We must remember the words of Jesus, if you want to be great, then you must serve the needs of others. The really great people, those who are fondly remembered, are not those who sought to further themselves and their own interests, but rather those who devoted themselves to furthering the interests of the community.
Service implies that you’re not there for yourself. You are there for others. In order to serve, one has to be very self-effacing. A true servant has to get used to being taken for granted. Of course, we never put up with abuse. That is never acceptable. But you come to realize that you might not be thanked and yet you continue to serve.
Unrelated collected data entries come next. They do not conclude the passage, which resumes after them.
-- ==== Sys2Proof/Tests/Slice0.lean ====
section
/-! SUPPORT. Tests on small states, each of one step or one function; the expected results are those of
`95_test_vectors.md` (vectors S, V) or are written out by hand from the rule named. Then, for every statement that
has hypotheses, a witness that meets them. -/

namespace Sys2Proof.Tests

open Sys2Proof.Machine

/-- Whether an outcome is a next state with a property. -/
def nextIs (o : Host.Outcome State Fault Refusal) (p : State → Bool) : Bool :=
  match o with
  | .next s => p s
  | .fault _ => false
  | .refused _ => false

/-- The reset state with these turns fixed. -/
def start (ts : List Turn) : State := { State.reset with turns := ts }

/-- A running worker in `Idle` with these bytes queued and these turns fixed. -/
def running (q : List Byte) (ts : List Turn) : State :=
  { State.reset with wk := .running, q := q, turns := ts }

/-- A running worker with a header latched and not yet decoded, its turn next. -/
def latched (a r : Byte) : State :=
  { running [] [.worker] with phase := .dispatching, hdr0 := a, hdr1 := r }

/-- A running worker inside a `WR` frame. -/
def writing (sub : Wsub) (n : Byte) (q : List Byte) (ts : List Turn) : State :=
  { running q ts with phase := .dispatching, wsub := sub, drainCnt := n, hdr0 := 0x48#8 }

/-- A running worker with a response latched. -/
def responding (bytes : List Byte) (ts : List Turn) : State :=
  { running [] ts with phase := .responding, resp := bytes }

/-- The block stopped. -/
def dead (ts : List Turn) : State := { State.reset with phase := .stopped, turns := ts }

/-! ### Well-formedness (rule R67): each check refuses an ill-formed term -/

theorem test_wellFormed_unmapped_lowest : (Instr.rdUnmapped 4#8).wellFormed = true := by decide

theorem test_illFormed_unmapped_of_a_register : (Instr.rdUnmapped 3#8).wellFormed = false := by decide

theorem test_wellFormed_foreign : (Instr.ign false 0x49#7 5#8).wellFormed = true := by decide

theorem test_illFormed_foreign_at_own_address : (Instr.ign true 0x48#7 2#8).wellFormed = false := by decide

theorem test_illFormed_frame_payload_on_a_read : Frame.wellFormed ⟨.rdAdc, [0#8]⟩ = false := by decide

theorem test_illFormed_frame_payload_too_long :
    Frame.wellFormed ⟨.wr 5#8, List.replicate 256 0#8⟩ = false := by decide +kernel

theorem test_illFormed_frame_of_illFormed_head : Frame.wellFormed ⟨.rdUnmapped 0#8, []⟩ = false := by decide

/-! ### Decoding (`95_test_vectors.md` section 2.1; words written out from rules R61 to R64) -/

theorem test_decode_rdAdc : decode [0b11001000#8, 0b00000000#8] = .ok (.rdAdc, []) := by decide

theorem test_decode_rdBtn : decode [0b11001000#8, 0b00000001#8] = .ok (.rdBtn, []) := by decide

theorem test_decode_rdStatus : decode [0b11001000#8, 0b00000010#8] = .ok (.rdStatus, []) := by decide

theorem test_decode_rdRate : decode [0b11001000#8, 0b00000011#8] = .ok (.rdRate, []) := by decide

theorem test_decode_rdUnmapped_lowest : decode [0b11001000#8, 0b00000100#8] = .ok (.rdUnmapped 4#8, []) := by decide

theorem test_decode_rdUnmapped_highest :
    decode [0b11001000#8, 0b11111111#8] = .ok (.rdUnmapped 0xFF#8, []) := by decide

theorem test_decode_wr : decode [0b01001000#8, 0b00000101#8] = .ok (.wr 5#8, []) := by decide

theorem test_decode_ign_one_above : decode [0b11001001#8, 0b00000010#8] = .ok (.ign true 0x49#7 2#8, []) := by decide

theorem test_decode_ign_one_below : decode [0b11000111#8, 0b00000010#8] = .ok (.ign true 0x47#7 2#8, []) := by decide

theorem test_decode_ign_shifted_layout :
    decode [0b10010001#8, 0b00000010#8] = .ok (.ign true 0x11#7 2#8, []) := by decide

theorem test_decode_rejects_one_byte : decode [0xC8#8] = .error .truncatedHeader := by decide

/-- S3: the source's write of `[255,0,0]` to register 5. -/
theorem test_encodeWrite_s3 :
    (encodeWrite 5#8 [0xFF#8, 0#8, 0#8]).toOption = some [0x48#8, 0x05#8, 0x03#8, 0xFF#8, 0x00#8, 0x00#8] := by
  decide

/-- S5: a payload of 256 bytes is refused. -/
theorem test_encodeWrite_s5 : (encodeWrite 5#8 (List.replicate 256 0#8)).toOption = none := by decide +kernel

/-- S1: `encode_read(2)`. -/
theorem test_encodeRead_s1 : encodeRead 2#8 = [0xC8#8, 0x02#8] := by decide

/-- A whole `WR` frame and the byte after it (V22). -/
theorem test_decodeFrame_v22 :
    (decodeFrame [0x48#8, 9#8, 0#8, 0xC8#8, 1#8]).toOption = some (⟨.wr 9#8, []⟩, [0xC8#8, 1#8]) := by decide

/-- A row of the table with a free low bit, at a word of it. -/
theorem test_decodeTableWord_unmapped : decodeTableWord 16 0xC807 = some (.rdUnmapped 7#8) := by decide

theorem test_decodeTableWord_wider_row : decodeTableWord 32 0xC810 = some (.rdUnmapped 0x10#8) := by decide

theorem test_decodeTableWord_ign : decodeTableWord 16 0x4000 = some (.ign false 0x40#7 0#8) := by decide

/-! ### The operations, as the first step after reset -/

/-- V1 at its decode: 0x0123 goes out high byte first, and one call was made. -/
theorem test_rdAdc_latches :
    nextIs (step { latched 0xC8#8 0#8 with oracles := ⟨[0x0123#16, 0xABCD#16], 0, [], 0⟩ })
      (fun t => t.resp == [0x01#8, 0x23#8] && t.phase == .responding && t.oracles == ⟨[0xABCD#16], 1, [], 0⟩) = true := by
  decide

/-- V4: the high byte goes first even when it is zero. -/
theorem test_rdAdc_high_byte_zero :
    (regRead Config.hw .adcReading ⟨[0x00FF#16], 0, [], 0⟩).1 = [0x00#8, 0xFF#8] := by decide

/-- V7: one byte, the placeholder of the configuration. -/
theorem test_rdBtn_one_byte :
    (regRead { Config.reference with btnPlaceholder := 0xA5#8 } .buttonMask ⟨[], 0, [], 0⟩).1 = [0xA5#8] := by decide

theorem test_rdBtn_latches :
    nextIs (step (latched 0xC8#8 1#8)) (fun t => t.resp.length == 1 && t.phase == .responding) = true := by decide

/-- V8 at its decode. -/
theorem test_rdStatus_latches :
    nextIs (step (latched 0xC8#8 2#8)) (fun t => t.resp == [0x4F#8, 0x4B#8] && t.oracles.adcCalls == 0) = true := by
  decide

/-- V9: the other byte order, not this hardware's. -/
theorem test_status_other_order :
    (regRead { Config.reference with respMsbFirst := false } .statusToken ⟨[], 0, [], 0⟩).1 = [0x4B#8, 0x4F#8] := by
  decide

/-- V10 at its decode: 1000 Hz. -/
theorem test_rdRate_latches :
    nextIs (step { latched 0xC8#8 3#8 with oracles := ⟨[], 0, [0x03E8#16], 0⟩ })
      (fun t => t.resp == [0x03#8, 0xE8#8] && t.oracles == ⟨[], 0, [], 1⟩) = true := by decide

/-- V13: register 5 is not in this block. -/
theorem test_rdUnmapped_gives_up :
    nextIs (step (latched 0xC8#8 5#8)) (fun t => t.phase == .idle && t.resp == [] && t.wk == .running) = true := by
  decide

/-- V20 at its decode. -/
theorem test_wr_awaits_length :
    nextIs (step (latched 0x48#8 5#8)) (fun t => t.phase == .dispatching && t.wsub == .awaitLen) = true := by decide

/-- V31: a write header for another device is not drained. -/
theorem test_ign_gives_up :
    nextIs (step (latched 0x49#8 5#8)) (fun t => t.phase == .idle && t.wsub == .none) = true := by decide

/-- A placed word runs as the next step. -/
theorem test_withFetchWord_runs :
    nextIs (step (State.reset.withFetchWord 16 0xC802)) (fun t => t.resp == [0x4F#8, 0x4B#8]) = true := by decide

/-! ### The worker's steps -/

/-- V8, first part: `W-WAKE`. -/
theorem test_wake :
    nextIs (step { start [.worker] with q := [0xC8#8], dataReady := true })
      (fun t => t.wk == .running && !t.dataReady && t.q == [0xC8#8]) = true := by decide

/-- V45: `Stop` wins, and the queue is released. -/
theorem test_stop_wins :
    nextIs (step { start [.worker] with q := [0xC8#8, 2#8], dataReady := true, stop := true })
      (fun t => t == { State.reset with phase := .stopped, turnCount := 1 }) = true := by decide

theorem test_pop_address :
    nextIs (step (running [0xC8#8, 2#8] [.worker]))
      (fun t => t.phase == .headerPartial && t.hdr0 == 0xC8#8 && t.q == [2#8]) = true := by decide

theorem test_pop_register :
    nextIs (step { running [2#8] [.worker] with phase := .headerPartial, hdr0 := 0xC8#8 })
      (fun t => t.phase == .dispatching && t.wsub == .none && t.hdr1 == 2#8 && t.hdr0 == 0xC8#8) = true := by decide

/-- V21: a zero length opens no drain. -/
theorem test_pop_length_zero :
    nextIs (step (writing .awaitLen 0#8 [0#8] [.worker])) (fun t => t.phase == .idle && t.wsub == .none) = true := by
  decide

/-- V20: the third byte is the drain count. -/
theorem test_pop_length :
    nextIs (step (writing .awaitLen 0#8 [3#8] [.worker]))
      (fun t => t.phase == .dispatching && t.wsub == .drain && t.drainCnt == 3#8) = true := by decide

theorem test_pop_payload :
    nextIs (step (writing .drain 3#8 [0xC8#8] [.worker]))
      (fun t => t.phase == .dispatching && t.wsub == .drain && t.drainCnt == 2#8) = true := by decide

theorem test_pop_last_payload :
    nextIs (step (writing .drain 1#8 [0xC8#8] [.worker])) (fun t => t.phase == .idle && t.q == []) = true := by decide

/-- V48: without `TxReady` the response waits. -/
theorem test_tx_waits :
    nextIs (step (responding [0x4F#8, 0x4B#8] [.worker])) (fun t => t.phase == .responding && t.tx == []) = true := by
  decide

theorem test_tx_writes :
    nextIs (step (responding [0x4F#8, 0x4B#8] [.txReady]))
      (fun t => t.phase == .idle && t.tx == [0x4F#8, 0x4B#8] && t.resp == []) = true := by decide

/-- V47: a wake that found nothing is followed by a sleep. -/
theorem test_sleep : nextIs (step (running [] [.worker])) (fun t => t.wk == .blocked) = true := by decide

/-- V28: the expiry abandons the write. -/
theorem test_expire :
    nextIs (step (writing .drain 2#8 [] [.underfillExpired])) (fun t => t.phase == .idle && t.wsub == .none) = true := by
  decide

/-- An expiry with a byte queued does nothing (rule R88). -/
theorem test_expire_with_a_byte_queued :
    nextIs (step (writing .drain 2#8 [7#8] [.underfillExpired])) (fun t => t.wsub == .drain && t.q == [7#8]) = true := by
  decide

/-! ### The other agents -/

/-- V40: a byte at rest. -/
theorem test_push :
    nextIs (step (start [.rxByte 0xC8#8])) (fun t => t.q == [0xC8#8] && t.dataReady && t.wk == .blocked) = true := by
  decide +kernel

/-- The small-queue illustration: at capacity 4 the fifth byte is dropped. -/
theorem test_push_drops :
    queuePush 4 0xC8#8 [0xC8#8, 2#8, 0xC8#8, 1#8] = [0xC8#8, 2#8, 0xC8#8, 1#8] := by decide

/-- V42: the flag is raised for the dropped byte too. -/
theorem test_dropped_byte_raises :
    (iPush 1 0xC8#8 (running [2#8] [])).dataReady = true := by decide

/-- V43. -/
theorem test_push_once_stopped : nextIs (step (dead [.rxByte 0xC8#8])) (fun t => t.q == [] && !t.dataReady) = true := by
  decide

/-- V44. -/
theorem test_stopReq : nextIs (step (start [.stopReq])) (fun t => t.stop && t.phase == .idle) = true := by decide

/-- V46. -/
theorem test_stopReq_once_stopped : nextIs (step (dead [.stopReq])) (fun t => !t.stop) = true := by decide

theorem test_reset_leaves_stopped :
    nextIs (step { dead [.reset] with tx := [0x4F#8] }) (fun t => t == { State.reset with turnCount := 1 }) = true := by
  decide

/-! ### The frame rules on byte sequences, with the reference configuration -/

/-- V5: two calls, two draws. -/
theorem test_serve_v5 :
    serveBytes Config.reference .idle ⟨[0x1234#16, 0xABCD#16], 0, [], 0⟩ [0xC8#8, 0#8, 0xC8#8, 0#8] =
      [0x12#8, 0x34#8, 0xAB#8, 0xCD#8] := by decide

/-- V25: the first `C8 02` is payload. -/
theorem test_serve_v25 :
    serveBytes Config.reference .idle ⟨[], 0, [], 0⟩ [0x48#8, 0#8, 2#8, 0xC8#8, 2#8, 0xC8#8, 2#8] =
      [0x4F#8, 0x4B#8] := by decide

/-- V34: one noise byte shifts the pairing, and the last byte is left latched. -/
theorem test_serve_v34 :
    serveBytes Config.reference .idle ⟨[], 0, [], 0⟩ [0x55#8, 0xC8#8, 2#8, 0xC8#8, 2#8] = [] ∧
    cursorAfter Config.reference .idle ⟨[], 0, [], 0⟩ [0x55#8, 0xC8#8, 2#8, 0xC8#8, 2#8] = .header 2#8 := by decide

/-- V37: a foreign write is not drained, and a response comes that nobody asked for. -/
theorem test_serve_v37 :
    serveBytes Config.reference .idle ⟨[], 0, [], 0⟩ [0x49#8, 5#8, 3#8, 0xAA#8, 0xC8#8, 2#8] = [0x4F#8, 0x4B#8] := by
  decide

/-- P2: one sampling cycle of the host. -/
theorem test_serve_p2 :
    serveBytes Config.reference .idle ⟨[0x0123#16], 0, [0x03E8#16], 0⟩ [0xC8#8, 0#8, 0xC8#8, 1#8, 0xC8#8, 3#8] =
      [0x01#8, 0x23#8, 0x00#8, 0x03#8, 0xE8#8] := by decide

/-! ### The host's client -/

/-- S10: the host assembles 0x4F4B. -/
theorem test_readStatus_s10 :
    (readStatus Config.reference ⟨false, [0x4F#8, 0x4B#8]⟩).result.toOption = some true := by decide

/-- R199: in the other order the status is false. -/
theorem test_readStatus_other_order :
    (readStatus Config.reference ⟨false, [0x4B#8, 0x4F#8]⟩).result.toOption = some false := by decide

/-- S12: a link that never replies. -/
theorem test_readRegister_s12 : (readRegister Config.reference ⟨false, []⟩ 2#8 2).result.toOption = none := by decide

/-- S4: a nonzero status byte is failure. -/
theorem test_writeRegister_s4 :
    (writeRegister ⟨false, [1#8]⟩ 5#8 [0xFF#8, 0#8, 0#8]).result.toOption = some (false, []) := by decide

/-! ### The premises of rule R214 -/

theorem test_noExpiryInFrame_between_frames :
    noExpiryInFrame 0 [2, 2] [.rxByte 0xC8#8, .worker, .rxByte 2#8, .underfillExpired, .rxByte 0xC8#8] = true := by
  decide

theorem test_expiry_inside_a_frame :
    noExpiryInFrame 0 [2] [.rxByte 0xC8#8, .underfillExpired, .rxByte 2#8] = false := by decide

/-! ### Witnesses: each statement's hypotheses are met together -/

theorem witness_length_operand : ∃ (len : Byte) (p : List Byte), p.length = len.toNat ∧ p ≠ [] :=
  ⟨2#8, [0xFF#8, 0#8], by decide⟩

theorem witness_opcode_map_clauses :
    (0xC9#8).toNat % 128 ≠ 72 ∧ (0xC7#8).toNat % 128 ≠ 72 ∧ ¬ (0xC8#8).toNat % 128 ≠ 72 ∧
    ¬ (0x48#8).toNat % 128 ≠ 72 := by decide

theorem witness_wellFormed_instruction : ∃ i : Instr, i.wellFormed = true ∧ i = .ign true 0x47#7 0xFF#8 :=
  ⟨_, by decide, rfl⟩

theorem witness_wellFormed_frame :
    ∃ f : Frame, f.wellFormed = true ∧ f.head = .wr 5#8 ∧ f.payload.length = 255 :=
  ⟨⟨.wr 5#8, List.replicate 255 0xC8#8⟩, by decide +kernel, rfl, by decide +kernel⟩

theorem witness_truncated_payload : ∃ (len : Byte) (p : List Byte), p.length < len.toNat ∧ p.length + 1 = len.toNat :=
  ⟨2#8, [0xFF#8], by decide⟩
It is imperative that we always remember that no group of people is greater than another. We always need to listen to a variety of people in order to collect the wisdom of the Holy Spirit. I realize that I am preaching to the choir here but let me say service is always for the sake continuity. Whites are not greater than people of color, the rich are not greater than the poor, politicians are not greater than those they serve, judges and lawyers are not necessarily greater than the defendant, those who are straight are not greater than those who are gay, priests are not greater than the laity. We all have our distinct gifts and should use them for the good of others. Greatness is found in those who serve the needs of others. The words of the Lord from the Prophet Micah also come to mind this afternoon. The prophet says, “You have been told, what is good, and what the Lord requires of you: Only to do justice, love goodness, and to walk humbly with your God.”
Since I began with a story, let me conclude with one. This story goes like this. Dr. Olin Binkley was a Baptist who taught and was president of a small theological seminary in Kentucky. He died in 1999 at the age of 91. When Olin was a student a Wake Forest College, when in his youth, his finances were exhausted before Christmas of his first year. He went home. His parents were quite poor. In those days, and those days were right around the time of The Great Depression, there were no government or other educational loans. But when the family had gathered around the Christmas dinner table, his mother placed a fruit jar with coins and bills beside his plate and announced that Olin was indeed going back to school. Looking at this mothers’ stained and coarsened hands, he began to realize that for many months she had cracked bushels of walnuts from the trees that grew on their property. By selling the kernels of the nuts, she had been able to save some money with which to send her son back to college. Olin Binkley resolved – as the enormousness of his mother’s work and dedication became increasingly real to him while he looked from her walnut-stained hands to the contents of that jar – to put the Kingdom of God first. He applied himself to his own work with a similar dedication, and before the age of 25 he earned a college degree, two master’s degrees, and a Ph.D. from Yale University. Jesus says in today’s Gospel, “if anyone wishes to be first, he shall be the last of all and the servant of all.”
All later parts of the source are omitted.